Soket is an AI research firm headquartered in Bengaluru with a mission to build efficient and generalized intelligence for humanity. We are focused on advancing frontier AI research through the development of large-scale foundation models in math, code and reasoning that are open, energy-efficient, multilingual, and responsible by design. Funded and supported by the IndiaAI Mission, Government of India. Our work places a strong emphasis on India and the Global South, where access to high-quality AI systems remains limited despite immense linguistic and cultural diversity.
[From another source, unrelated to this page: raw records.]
-- ==== Sys2Proof/Laws/Bits.lean ====
section
/-!
SUPPORT. The bit space: the length and the single bits of a written field, what a field reads, and
that reading and writing a field are inverse.
-/

namespace Sys2Proof.Machine

@[simp] theorem fieldBits_length {n : Nat} (w : Nat) (v : BitVec n) :
    (fieldBits w v).length = w := by
  induction w with
  | zero => rfl
  | succ w ih => simp [fieldBits, ih]

/-- Bit `i` of a stored field is bit `w - 1 - i` of the value (spec/20_memory.md R63). -/
theorem fieldBits_getElem? {n : Nat} (w : Nat) (v : BitVec n) (i : Nat) (h : i < w) :
    (fieldBits w v)[i]? = some (v.getLsbD (w - 1 - i)) := by
  induction w generalizing i with
  | zero => omega
  | succ w ih =>
    cases i with
    | zero => simp [fieldBits]
    | succ i =>
      rw [fieldBits, List.getElem?_cons_succ, ih i (by omega)]
      congr 2; omega

theorem bitsToNat_lt (b : Bits) : bitsToNat b < 2 ^ b.length := by
  induction b with
  | nil => simp [bitsToNat]
  | cons x xs ih =>
    have : x.toNat ≤ 1 := by cases x <;> simp
    simp only [bitsToNat, List.length_cons, pow_succ]
    nlinarith [Nat.two_pow_pos xs.length]

/-- A field read back is the value's low bits. -/
@[simp] theorem bitsToNat_fieldBits {n : Nat} (w : Nat) (v : BitVec n) :
    bitsToNat (fieldBits w v) = v.toNat % 2 ^ w := by
  induction w with
  | zero => simp [fieldBits, bitsToNat, Nat.mod_one]
  | succ w ih =>
    rw [fieldBits, bitsToNat, fieldBits_length, ih, Nat.mod_pow_succ, BitVec.getLsbD,
      Nat.testBit_eq_decide_div_mod_eq]
    have : v.toNat / 2 ^ w % 2 < 2 := Nat.mod_lt _ (by omega)
    by_cases h : v.toNat / 2 ^ w % 2 = 1
    · simp [h]; omega
    · have h0 : v.toNat / 2 ^ w % 2 = 0 := by omega
      simp [h0]

/-- A bit of a sequence is a binary digit of its number. -/
theorem bitsToNat_testBit (b : Bits) (j : Nat) :
    (bitsToNat b).testBit j = (decide (j < b.length) && b.getD (b.length - 1 - j) false) := by
  induction b with
  | nil => simp [bitsToNat]
  | cons x xs ih =>
    have hlt := bitsToNat_lt xs
    simp only [bitsToNat, List.length_cons]
    rw [Nat.mul_comm, Nat.testBit_two_pow_mul_add _ hlt]
    by_cases hj : j < xs.length
    · rw [if_pos hj, ih]
      have : xs.length + 1 - 1 - j = (xs.length - 1 - j) + 1 := by omega
      rw [this]
      simp [hj, show j < xs.length + 1 by omega]
    · rw [if_neg hj]
      by_cases hj' : j = xs.length
      · subst hj'; cases x <;> simp
      · have : j - xs.length = (j - xs.length - 1) + 1 := by omega
        rw [this]
        cases x <;> simp [show ¬ j < xs.length + 1 by omega, Nat.testBit_succ]

/-- A sequence is the stored form of the number it writes. -/
theorem fieldBits_bitsToNat {n : Nat} (b : Bits) (h : b.length ≤ n) :
    fieldBits b.length (BitVec.ofNat n (bitsToNat b)) = b := by
  apply List.ext_getElem?
  intro i
  by_cases hi : i < b.length
  · rw [fieldBits_getElem? _ _ _ hi, BitVec.getLsbD_ofNat, bitsToNat_testBit]
    have h1 : b.length - 1 - i < n := by omega
    have h2 : b.length - 1 - i < b.length := by omega
    have h3 : b.length - 1 - (b.length - 1 - i) = i := by omega
    simp [h1, h2, h3, hi]
  · rw [List.getElem?_eq_none (by simp; omega), List.getElem?_eq_none (by omega)]

theorem bitRead_lt (b : Bits) (off w : Nat) : bitRead b off w < 2 ^ w := by
  refine (bitsToNat_lt _).trans_le (Nat.pow_le_pow_right (by omega) ?_)
  simp

/-- A field read is the sum of `BitRead` (spec/00_scope.md R15). -/
theorem bitRead_eq_sum (b : Bits) (off w : Nat) (h : off + w ≤ b.length) :
    bitRead b off w
      = ∑ i ∈ Finset.range w, (b.getD (off + i) false).toNat * 2 ^ (w - 1 - i) := by
  induction w generalizing off with
  | zero => simp [bitRead, bitsToNat]
  | succ w ih =>
    have ho : off < b.length := by omega
    have hd : (b.drop off).take (w + 1) = b[off] :: (b.drop (off + 1)).take w := by
      rw [List.drop_eq_getElem_cons ho, List.take_succ_cons]
    have hl : ((b.drop (off + 1)).take w).length = w := by simp; omega
    rw [bitRead, hd, bitsToNat, hl, Finset.sum_range_succ']
    have ih' := ih (off + 1) (by omega)
    rw [bitRead] at ih'
    rw [ih', Nat.add_comm]
    congr 1
    · refine Finset.sum_congr rfl fun i _ => ?_
      rw [show off + 1 + i = off + (i + 1) by omega, show w + 1 - 1 - (i + 1) = w - 1 - i by omega]
    · simp [List.getElem?_eq_getElem ho]

@[simp] theorem bitWrite_length {n : Nat} (b : Bits) (off w : Nat) (v : BitVec n)
    (h : off + w ≤ b.length) : (bitWrite b off w v).length = b.length := by
  simp [bitWrite]; omega

/-- The bits of a sequence after a field is written (spec/00_scope.md R15 `BitWrite`). -/
theorem bitWrite_getElem? {n : Nat} (b : Bits) (off w : Nat) (v : BitVec n)
    (h : off + w ≤ b.length) (i : Nat) :
    (bitWrite b off w v)[i]? =
      if off ≤ i ∧ i < off + w then some (v.getLsbD (w - 1 - (i - off))) else b[i]? := by
  have ht : (b.take off).length = off := by simp; omega
  rw [bitWrite, List.append_assoc]
  by_cases h1 : i < off
  · rw [if_neg (by omega), List.getElem?_append_left (by omega), List.getElem?_take_of_lt h1]
  · rw [List.getElem?_append_right (by omega), ht]
    by_cases h2 : i < off + w
    · rw [if_pos (by omega), List.getElem?_append_left (by simp; omega),
        fieldBits_getElem? _ _ _ (by omega)]
    · rw [if_neg (by omega), List.getElem?_append_right (by simp; omega), fieldBits_length,
        List.getElem?_drop]
      congr 1; omega

/-- A field read back after it was written is the value's low bits. -/
theorem bitRead_bitWrite {n : Nat} (b : Bits) (off w : Nat) (v : BitVec n)
    (h : off + w ≤ b.length) : bitRead (bitWrite b off w v) off w = v.toNat % 2 ^ w := by
  have ht : (b.take off).length = off := by simp; omega
  rw [bitRead, bitWrite, List.append_assoc, List.drop_left' ht,
    List.take_left' (fieldBits_length w v), bitsToNat_fieldBits]

/-- Writing back what a field reads changes nothing. -/
theorem bitWrite_bitRead {n : Nat} (b : Bits) (off w : Nat) (h : off + w ≤ b.length)
    (hw : w ≤ n) : bitWrite b off w (BitVec.ofNat n (bitRead b off w)) = b := by
  have hl : ((b.drop off).take w).length = w := by simp; omega
  have hf := fieldBits_bitsToNat (n := n) ((b.drop off).take w) (by omega)
  rw [hl] at hf
  rw [bitWrite, bitRead, hf, List.append_assoc, ← List.drop_drop, List.take_append_drop,
    List.take_append_drop]

/-- The range of a two's complement number (spec/00_scope.md R14). -/
theorem toSigned_range (w u : Nat) (hw : 1 ≤ w) (hu : u < 2 ^ w) :
    -2 ^ (w - 1) ≤ toSigned w u ∧ toSigned w u < 2 ^ (w - 1) := by
  unfold toSigned
  have : (2 : Int) ^ w = 2 * 2 ^ (w - 1) := by rw [← pow_succ']; congr 1; omega
  have h2 : (2 : Nat) ^ w = 2 * 2 ^ (w - 1) := by rw [← pow_succ']; congr 1; omega
  have hp : (0 : Int) < 2 ^ (w - 1) := by positivity
  split
  · rename_i h
    refine ⟨?_, by exact_mod_cast h⟩
    have : (0 : Int) ≤ u := by omega
    linarith
  · rename_i h
    have h' : (2 : Int) ^ (w - 1) ≤ u := by exact_mod_cast (not_lt.mp h)
    have h3 : (u : Int) < 2 * 2 ^ (w - 1) := by rw [h2] at hu; exact_mod_cast hu
    rw [this]
    constructor <;> linarith

/-- A signed field of at most 64 bits keeps its number in 64 bits (spec/40_bitfield.md R144). -/
theorem toInt_ofInt_toSigned (w u : Nat) (hw : 1 ≤ w) (hw' : w ≤ 64) (hu : u < 2 ^ w) :
    (BitVec.ofInt 64 (toSigned w u)).toInt = toSigned w u := by
  obtain ⟨h1, h2⟩ := toSigned_range w u hw hu
  have : (2 : Int) ^ (w - 1) ≤ 2 ^ 63 := pow_le_pow_right₀ (by omega) (by omega)
  rw [BitVec.toInt_ofInt]
  apply Int.bmod_eq_of_le <;> norm_num <;> linarith

theorem padBits_lt (n : Nat) : padBits n < 6 := Nat.mod_lt _ (by omega)

/-- Padding makes the length a multiple of six (spec/41_armor.md R162). -/
theorem padBits_spec (n : Nat) : (n + padBits n) % 6 = 0 := by
  unfold padBits; omega

end Sys2Proof.Machine
end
At Soket, we believe the future of AI should be accessible, scalable, and aligned with real-world societal needs. Our teams work across large language models, multimodal systems, speech technologies, reasoning systems, and large-scale AI infrastructure, with a strong focus on open research and practical deployment. We are deeply passionate about pushing the boundaries of AI research while building systems that are useful, trustworthy, and globally impactful.


Annual Salary Range

Rs 10,00,000 - Rs 20,00,000 INR


Workloads you would be involved in

  • Manage and maintain large-scale GPU clusters across on-premise and cloud environments.
  • Administer and troubleshoot Slurm and Kubernetes-based infrastructure and scheduling systems.
  • Monitor cluster health, performance, utilization, and reliability across compute, storage, and networking systems.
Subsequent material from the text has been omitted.